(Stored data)
────────────────────────────────────────

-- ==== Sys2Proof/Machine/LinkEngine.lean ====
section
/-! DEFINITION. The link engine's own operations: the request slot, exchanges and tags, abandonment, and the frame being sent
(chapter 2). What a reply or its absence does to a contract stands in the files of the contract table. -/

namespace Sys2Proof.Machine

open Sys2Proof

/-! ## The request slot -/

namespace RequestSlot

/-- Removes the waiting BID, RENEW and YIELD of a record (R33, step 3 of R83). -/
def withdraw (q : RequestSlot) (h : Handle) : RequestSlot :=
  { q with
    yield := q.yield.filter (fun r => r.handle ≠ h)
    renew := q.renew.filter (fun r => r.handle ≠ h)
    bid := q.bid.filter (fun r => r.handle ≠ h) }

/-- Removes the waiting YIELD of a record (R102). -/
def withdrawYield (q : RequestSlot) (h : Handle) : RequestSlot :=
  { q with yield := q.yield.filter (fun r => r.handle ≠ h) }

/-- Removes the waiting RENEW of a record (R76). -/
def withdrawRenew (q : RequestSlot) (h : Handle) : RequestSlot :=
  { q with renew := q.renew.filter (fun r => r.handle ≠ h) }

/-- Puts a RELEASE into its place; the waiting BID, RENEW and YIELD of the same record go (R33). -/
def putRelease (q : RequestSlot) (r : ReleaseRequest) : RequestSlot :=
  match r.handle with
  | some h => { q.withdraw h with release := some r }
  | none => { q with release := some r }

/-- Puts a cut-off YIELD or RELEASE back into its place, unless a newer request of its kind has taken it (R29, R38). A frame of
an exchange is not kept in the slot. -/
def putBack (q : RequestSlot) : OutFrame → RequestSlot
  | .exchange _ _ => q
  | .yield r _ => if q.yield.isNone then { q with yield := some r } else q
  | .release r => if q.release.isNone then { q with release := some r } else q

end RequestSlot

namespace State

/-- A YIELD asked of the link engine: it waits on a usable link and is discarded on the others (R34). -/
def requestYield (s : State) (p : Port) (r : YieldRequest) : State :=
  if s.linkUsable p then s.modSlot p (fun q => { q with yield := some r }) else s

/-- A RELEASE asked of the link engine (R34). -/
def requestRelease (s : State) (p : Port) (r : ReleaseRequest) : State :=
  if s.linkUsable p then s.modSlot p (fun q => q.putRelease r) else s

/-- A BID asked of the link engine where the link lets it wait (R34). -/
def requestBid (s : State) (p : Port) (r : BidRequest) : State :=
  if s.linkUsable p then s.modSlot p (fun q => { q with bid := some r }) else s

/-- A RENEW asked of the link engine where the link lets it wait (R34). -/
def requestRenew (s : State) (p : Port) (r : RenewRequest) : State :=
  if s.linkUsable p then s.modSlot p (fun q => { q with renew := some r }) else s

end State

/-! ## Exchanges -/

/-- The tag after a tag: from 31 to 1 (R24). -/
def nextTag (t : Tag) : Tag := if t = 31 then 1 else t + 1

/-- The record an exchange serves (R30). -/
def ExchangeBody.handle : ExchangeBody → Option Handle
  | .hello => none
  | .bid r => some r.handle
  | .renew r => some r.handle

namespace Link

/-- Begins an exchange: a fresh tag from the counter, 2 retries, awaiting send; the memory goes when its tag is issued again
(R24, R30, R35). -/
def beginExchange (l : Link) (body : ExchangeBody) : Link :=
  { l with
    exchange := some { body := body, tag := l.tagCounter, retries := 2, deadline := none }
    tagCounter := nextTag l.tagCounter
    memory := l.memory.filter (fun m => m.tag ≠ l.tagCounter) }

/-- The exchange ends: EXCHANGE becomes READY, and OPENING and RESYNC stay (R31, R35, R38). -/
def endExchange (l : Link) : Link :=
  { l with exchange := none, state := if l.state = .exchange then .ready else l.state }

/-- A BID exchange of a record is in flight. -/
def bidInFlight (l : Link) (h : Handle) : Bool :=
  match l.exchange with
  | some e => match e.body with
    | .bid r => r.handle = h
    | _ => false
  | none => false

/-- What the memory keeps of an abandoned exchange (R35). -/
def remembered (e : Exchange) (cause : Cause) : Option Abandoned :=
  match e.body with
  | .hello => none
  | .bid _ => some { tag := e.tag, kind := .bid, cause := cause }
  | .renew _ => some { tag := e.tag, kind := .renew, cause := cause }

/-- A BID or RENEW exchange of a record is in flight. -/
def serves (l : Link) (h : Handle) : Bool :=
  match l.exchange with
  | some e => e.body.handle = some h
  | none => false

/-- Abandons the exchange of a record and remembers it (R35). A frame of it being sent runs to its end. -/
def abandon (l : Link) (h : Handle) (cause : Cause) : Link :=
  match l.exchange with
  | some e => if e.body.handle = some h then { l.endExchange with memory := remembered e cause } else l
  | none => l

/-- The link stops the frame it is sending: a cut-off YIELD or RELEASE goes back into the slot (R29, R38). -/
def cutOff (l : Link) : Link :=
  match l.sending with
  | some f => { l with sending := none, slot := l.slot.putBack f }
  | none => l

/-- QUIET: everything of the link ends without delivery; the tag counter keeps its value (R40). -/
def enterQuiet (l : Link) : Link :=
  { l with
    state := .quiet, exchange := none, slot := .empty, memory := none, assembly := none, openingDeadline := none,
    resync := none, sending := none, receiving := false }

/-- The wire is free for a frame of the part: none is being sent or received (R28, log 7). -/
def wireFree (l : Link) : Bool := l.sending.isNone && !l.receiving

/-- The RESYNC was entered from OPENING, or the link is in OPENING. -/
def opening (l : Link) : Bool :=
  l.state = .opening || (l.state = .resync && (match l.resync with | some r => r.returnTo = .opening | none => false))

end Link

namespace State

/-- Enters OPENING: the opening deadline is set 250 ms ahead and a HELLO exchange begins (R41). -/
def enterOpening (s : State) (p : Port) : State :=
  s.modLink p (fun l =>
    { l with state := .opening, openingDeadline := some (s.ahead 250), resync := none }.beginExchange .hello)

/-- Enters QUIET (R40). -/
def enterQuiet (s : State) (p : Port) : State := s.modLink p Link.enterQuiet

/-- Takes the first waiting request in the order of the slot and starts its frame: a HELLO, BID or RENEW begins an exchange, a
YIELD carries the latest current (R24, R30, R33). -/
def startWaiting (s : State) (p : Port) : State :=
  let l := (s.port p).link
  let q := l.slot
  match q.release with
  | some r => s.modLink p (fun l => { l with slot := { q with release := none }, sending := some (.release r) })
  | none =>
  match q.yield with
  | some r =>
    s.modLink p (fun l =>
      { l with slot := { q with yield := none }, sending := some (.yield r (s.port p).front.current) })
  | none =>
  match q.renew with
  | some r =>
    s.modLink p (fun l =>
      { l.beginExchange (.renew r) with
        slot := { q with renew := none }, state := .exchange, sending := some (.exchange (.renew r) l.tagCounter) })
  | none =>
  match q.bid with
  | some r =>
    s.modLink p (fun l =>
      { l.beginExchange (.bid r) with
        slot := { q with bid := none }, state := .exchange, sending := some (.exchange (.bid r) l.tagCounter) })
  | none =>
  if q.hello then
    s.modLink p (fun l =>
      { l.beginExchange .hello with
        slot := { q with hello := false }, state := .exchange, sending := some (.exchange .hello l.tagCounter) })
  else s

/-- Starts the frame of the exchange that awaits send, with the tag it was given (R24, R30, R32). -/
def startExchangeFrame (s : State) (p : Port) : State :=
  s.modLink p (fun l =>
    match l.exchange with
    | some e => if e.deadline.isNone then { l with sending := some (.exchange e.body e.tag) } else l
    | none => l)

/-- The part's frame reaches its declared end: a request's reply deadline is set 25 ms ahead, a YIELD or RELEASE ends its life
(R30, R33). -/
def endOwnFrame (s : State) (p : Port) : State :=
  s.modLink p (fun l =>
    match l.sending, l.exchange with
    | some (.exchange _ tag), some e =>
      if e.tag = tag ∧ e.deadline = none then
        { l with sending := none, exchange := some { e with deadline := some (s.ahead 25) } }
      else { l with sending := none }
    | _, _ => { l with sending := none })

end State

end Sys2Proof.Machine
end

────────────────────────────────────────

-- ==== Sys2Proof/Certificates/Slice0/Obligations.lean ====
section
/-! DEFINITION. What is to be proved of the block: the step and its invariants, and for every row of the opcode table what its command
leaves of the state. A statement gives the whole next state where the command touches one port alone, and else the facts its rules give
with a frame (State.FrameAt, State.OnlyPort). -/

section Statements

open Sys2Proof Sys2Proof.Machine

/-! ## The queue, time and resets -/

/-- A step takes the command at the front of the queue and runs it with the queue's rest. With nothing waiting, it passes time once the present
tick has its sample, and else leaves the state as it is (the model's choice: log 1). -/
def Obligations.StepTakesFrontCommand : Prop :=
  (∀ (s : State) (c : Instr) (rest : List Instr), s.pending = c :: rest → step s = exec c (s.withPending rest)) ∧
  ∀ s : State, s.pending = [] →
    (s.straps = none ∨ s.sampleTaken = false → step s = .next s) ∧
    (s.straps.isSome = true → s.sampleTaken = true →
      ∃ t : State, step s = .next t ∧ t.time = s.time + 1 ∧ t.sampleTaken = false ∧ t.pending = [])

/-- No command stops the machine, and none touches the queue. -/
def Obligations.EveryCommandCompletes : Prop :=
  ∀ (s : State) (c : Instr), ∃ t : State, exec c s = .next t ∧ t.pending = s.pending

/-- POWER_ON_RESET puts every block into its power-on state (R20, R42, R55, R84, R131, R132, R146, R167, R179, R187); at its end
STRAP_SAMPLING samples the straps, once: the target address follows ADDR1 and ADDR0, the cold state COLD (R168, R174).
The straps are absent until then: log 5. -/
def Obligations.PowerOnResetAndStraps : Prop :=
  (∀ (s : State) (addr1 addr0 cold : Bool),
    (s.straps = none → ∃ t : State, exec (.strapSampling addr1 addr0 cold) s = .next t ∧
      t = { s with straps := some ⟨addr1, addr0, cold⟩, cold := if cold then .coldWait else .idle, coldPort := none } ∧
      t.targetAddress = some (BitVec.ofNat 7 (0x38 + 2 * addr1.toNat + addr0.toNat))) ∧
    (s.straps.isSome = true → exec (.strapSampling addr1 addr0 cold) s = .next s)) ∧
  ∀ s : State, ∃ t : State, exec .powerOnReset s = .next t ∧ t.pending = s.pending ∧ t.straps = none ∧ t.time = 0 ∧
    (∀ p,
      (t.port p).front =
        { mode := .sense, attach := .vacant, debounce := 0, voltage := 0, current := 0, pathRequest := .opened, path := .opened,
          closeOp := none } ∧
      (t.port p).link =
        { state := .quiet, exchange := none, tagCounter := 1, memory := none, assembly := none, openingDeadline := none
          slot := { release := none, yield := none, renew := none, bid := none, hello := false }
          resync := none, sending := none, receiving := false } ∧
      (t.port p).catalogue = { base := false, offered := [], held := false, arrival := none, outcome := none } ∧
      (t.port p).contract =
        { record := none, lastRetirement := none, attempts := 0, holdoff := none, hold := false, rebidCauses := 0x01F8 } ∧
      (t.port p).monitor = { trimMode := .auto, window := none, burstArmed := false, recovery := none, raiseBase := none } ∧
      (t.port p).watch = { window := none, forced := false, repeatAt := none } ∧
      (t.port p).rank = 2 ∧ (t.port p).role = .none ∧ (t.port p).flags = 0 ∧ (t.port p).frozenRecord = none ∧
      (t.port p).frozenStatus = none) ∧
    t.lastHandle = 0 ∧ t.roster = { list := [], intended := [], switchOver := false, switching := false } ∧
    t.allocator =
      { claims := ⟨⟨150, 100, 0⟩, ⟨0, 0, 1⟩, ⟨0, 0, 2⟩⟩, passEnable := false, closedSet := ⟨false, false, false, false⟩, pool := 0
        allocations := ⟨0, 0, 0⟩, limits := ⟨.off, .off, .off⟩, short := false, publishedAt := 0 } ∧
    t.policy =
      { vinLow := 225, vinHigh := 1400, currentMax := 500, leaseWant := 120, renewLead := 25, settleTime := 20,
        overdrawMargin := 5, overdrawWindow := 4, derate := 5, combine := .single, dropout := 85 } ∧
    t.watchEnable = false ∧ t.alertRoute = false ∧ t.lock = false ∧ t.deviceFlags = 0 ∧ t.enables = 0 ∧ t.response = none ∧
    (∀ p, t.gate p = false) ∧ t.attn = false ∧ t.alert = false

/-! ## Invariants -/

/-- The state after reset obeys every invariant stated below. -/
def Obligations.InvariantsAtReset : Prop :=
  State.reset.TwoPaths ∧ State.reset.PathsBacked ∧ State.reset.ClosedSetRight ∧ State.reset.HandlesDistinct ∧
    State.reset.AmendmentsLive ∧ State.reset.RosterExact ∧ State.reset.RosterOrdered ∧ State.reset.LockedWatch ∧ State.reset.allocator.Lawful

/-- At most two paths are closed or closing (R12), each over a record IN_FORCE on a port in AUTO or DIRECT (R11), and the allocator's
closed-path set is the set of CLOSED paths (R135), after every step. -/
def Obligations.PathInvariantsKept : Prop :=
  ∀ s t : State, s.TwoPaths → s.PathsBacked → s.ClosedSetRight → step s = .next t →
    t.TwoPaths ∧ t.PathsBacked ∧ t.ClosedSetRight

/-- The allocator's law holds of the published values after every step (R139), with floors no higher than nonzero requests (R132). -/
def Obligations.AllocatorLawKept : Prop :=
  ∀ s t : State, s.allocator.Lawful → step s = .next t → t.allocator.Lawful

────────────────────────────────────────

## Problem to work on
Write out every line from the entries where "nextTag" appears.

## Response to this exercise
def nextTag (t : Tag) : Tag := if t = 31 then 1 else t + 1
    tagCounter := nextTag l.tagCounter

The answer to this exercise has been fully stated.